Conservation laws and bosonization in integrable Luttinger liquids

TL;DR

This paper introduces a bosonic operator algebra to describe the Luttinger-liquid behavior in integrable models like the Hubbard chain, unifying and extending previous results across all parameter regimes.

Contribution

It develops a bosonic operator framework for Bethe ansatz solvable models, applicable to all parameters, and clarifies the charge-spin separation and pseudoparticle concepts.

Findings

Bosonic algebra describes Luttinger liquids in integrable models.

Unified treatment of Hubbard chain for all U, density, and magnetization.

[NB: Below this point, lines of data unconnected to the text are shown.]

-- ==== Sys2Proof/Tests/Slice0.lean ====
section
/-! SUPPORT. The model's own tests: ill-formed commands refused, small runs of one command, and, for every
statement with hypotheses, a state and operands that meet them. -/

namespace Sys2Proof.Tests

-- One theorem after another: each is evaluated by the kernel, and many at once take a thread each.
set_option Elab.async false

open Sys2Proof.Machine

/-! ### States -/

/-- Register fields set in turn. -/
def put (s : State) (l : List (Reg × Nat)) : State := l.foldl (fun t e => t.setBoot e.1 e.2) s

/-- A locked device whose islands all run. -/
def wRun : State :=
  put { State.reset with
    boot := .done
    sys := { pllCell := List.replicate 8 .locked, pllGrid := .locked, pllSar := .locked, pllVod := .locked,
             pllHost := .locked, pllHw := .locked } }
    [(R.BOOT_BOOT_STAT_LOCKED, 1)]

/-- The same with register fields set. -/
def wPut (l : List (Reg × Nat)) : State := put wRun l

/-- A PWM of channel 2 that runs, with every line of Burl on and the high switch of leg 1 on. -/
def wGates (l : List (Reg × Nat)) : State :=
  { wPut ((R.PWM_STATUS_RUN 2, 1) :: l) with
    safe := { lines := 255 }
    chan := wRun.chan.set 2 { pwm := { legs := List.replicate 4 { h := { st := .on } } } } }

/-- A device held in reset. -/
def wHeld : State := { State.reset with sys := { inReset := true }, boot := .held }

/-- A request to write one table word of this node. -/
def wReq : Delivery :=
  ⟨2, 0, 0, 0, 0, [0x10, 0x0D, 1, 1, 0, 0, 0, 0, 4, 0, 0x12, 1, 7, 0, 0, 0], 0⟩

/-- One copy of a beacon, as received. -/
def wCopy : BeaconCopy :=
  { port := 0, cls := 2, prio := 3, node := 9, dist := 1, origin := 1000000, corr := 0, flags := 0, bseq := 5,
    stamp := 0, delay := 100, dlyOk := true, at_ := 0 }

/-- The bytes of a hello frame of node 7. -/
def wHelloBytes : List Nat :=
  [7, 0, 5, 0, 9, 0, 255, 63, 20, 0, 2, 0, 87, 157, 2, 13, 7, 0, 9, 0,
   1, 1, 1, 1, 1, 1, 1, 1, 1, 1, 1, 1, 1, 1, 124, 162, 68, 217]

/-- A frame of two bytes. -/
def wFrame : Frame := ⟨2, 0, true, false, 0, 0x3000, 9, 16383, 2, [1, 2], true, 32⟩

/-- A response to remote access 0. -/
def wAns : Delivery := ⟨2, 0, 0, 0, 0, [0x11, 0x0D, 0, 0, 0, 0, 0, 0, 0, 0, 0, 0], 0⟩

/-- A cyclic frame of connection 5 of node 4. -/
def wGyl : Delivery := ⟨0, 4, 0, 0, 0, [1, 15, 1, 2, 5, 0, 0, 0, 3, 0, 0, 0, 1, 2, 202, 98, 48, 124], 0⟩

/-- A notice whose hold time runs. -/
def wHold : NoticeSt := { page := 0x18, holdEnd := 0, merged := 0, first := 0 }

/-- A tunnelled frame of node 7 for node 5. -/
def wTunnel : List Nat :=
  List.replicate 12 0 ++ [0x88, 0xB5, 1, 0] ++
    [3, 0, 5, 0, 7, 0, 255, 63, 4, 0, 2, 0, 53, 21, 1, 12, 7, 0, 181, 199, 221, 132]

/-- A hello of node 9, as delivered. -/
def wHello : Delivery := ⟨1, 9, 2, 0, 1, [2, 13, 7, 0, 9, 0, 1, 1, 1, 1, 1, 1, 1, 1, 1, 1, 1, 1, 1, 1], 0⟩

/-- A log record. -/
def wRec : LogRec := ⟨9, false, 0x30, 0, 0x0101, [1, 2, 3], 0⟩

/-- Kernel memory of channel 2 with one usable bank. -/
def wSched : Memory := Memory.putBytes [] (bankBase 2 0 + 4) [255, 255]

/-- A cell that may join: time locked, assignment and tables valid, a curve of two points. -/
def wCell : State :=
  put { wRun with mem := (Memory.putBytes [] (cellArea 2) [1, 0, 1, 0]).putBytes (cellArea 2 + 0x20) [9] }
    [(R.CANOPY_STATUS_EVER_LOCKED, 1), (R.ARM_CH_ASSIGN_VALID 2, 1), (R.BOOT_TBL_VALID_KE, 255),
     (R.BOOT_TBL_VALID_CELL, 255), (R.BOOT_PERMIT_PV, 1), (R.BOOT_PERMIT_STORE_CHG, 1), (R.CELL_DC_CAP_UF 2, 5), (R.GUARD_LEG_USE_USE 2, 0)]

/-- A hand-over in progress. -/
def wRamp : ModeRamp := { at_ := 0, p := 0, q := 0, onP := true, onQ := true }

Clarification of pseudoparticle and charge-spin separation concepts.

Abstract

We examine and explain the Luttinger-liquid character of models solvable by the Bethe ansatz by introducing a suitable bosonic operator algebra. In the case of the Hubbard chain, this involves two bosonic algebras which apply to {\it all} values of $U$, electronic density, and magnetization. Only at zero magnetization does this lead to the usual charge - spin separation. We show that our ``pseudoparticle'' operator approach clarifies, unifies, and extends several recent results, including the existence of independent right and left equations of motion and the concept of ``pseudoparticle'' (also known as ``Bethe quasiparticle'').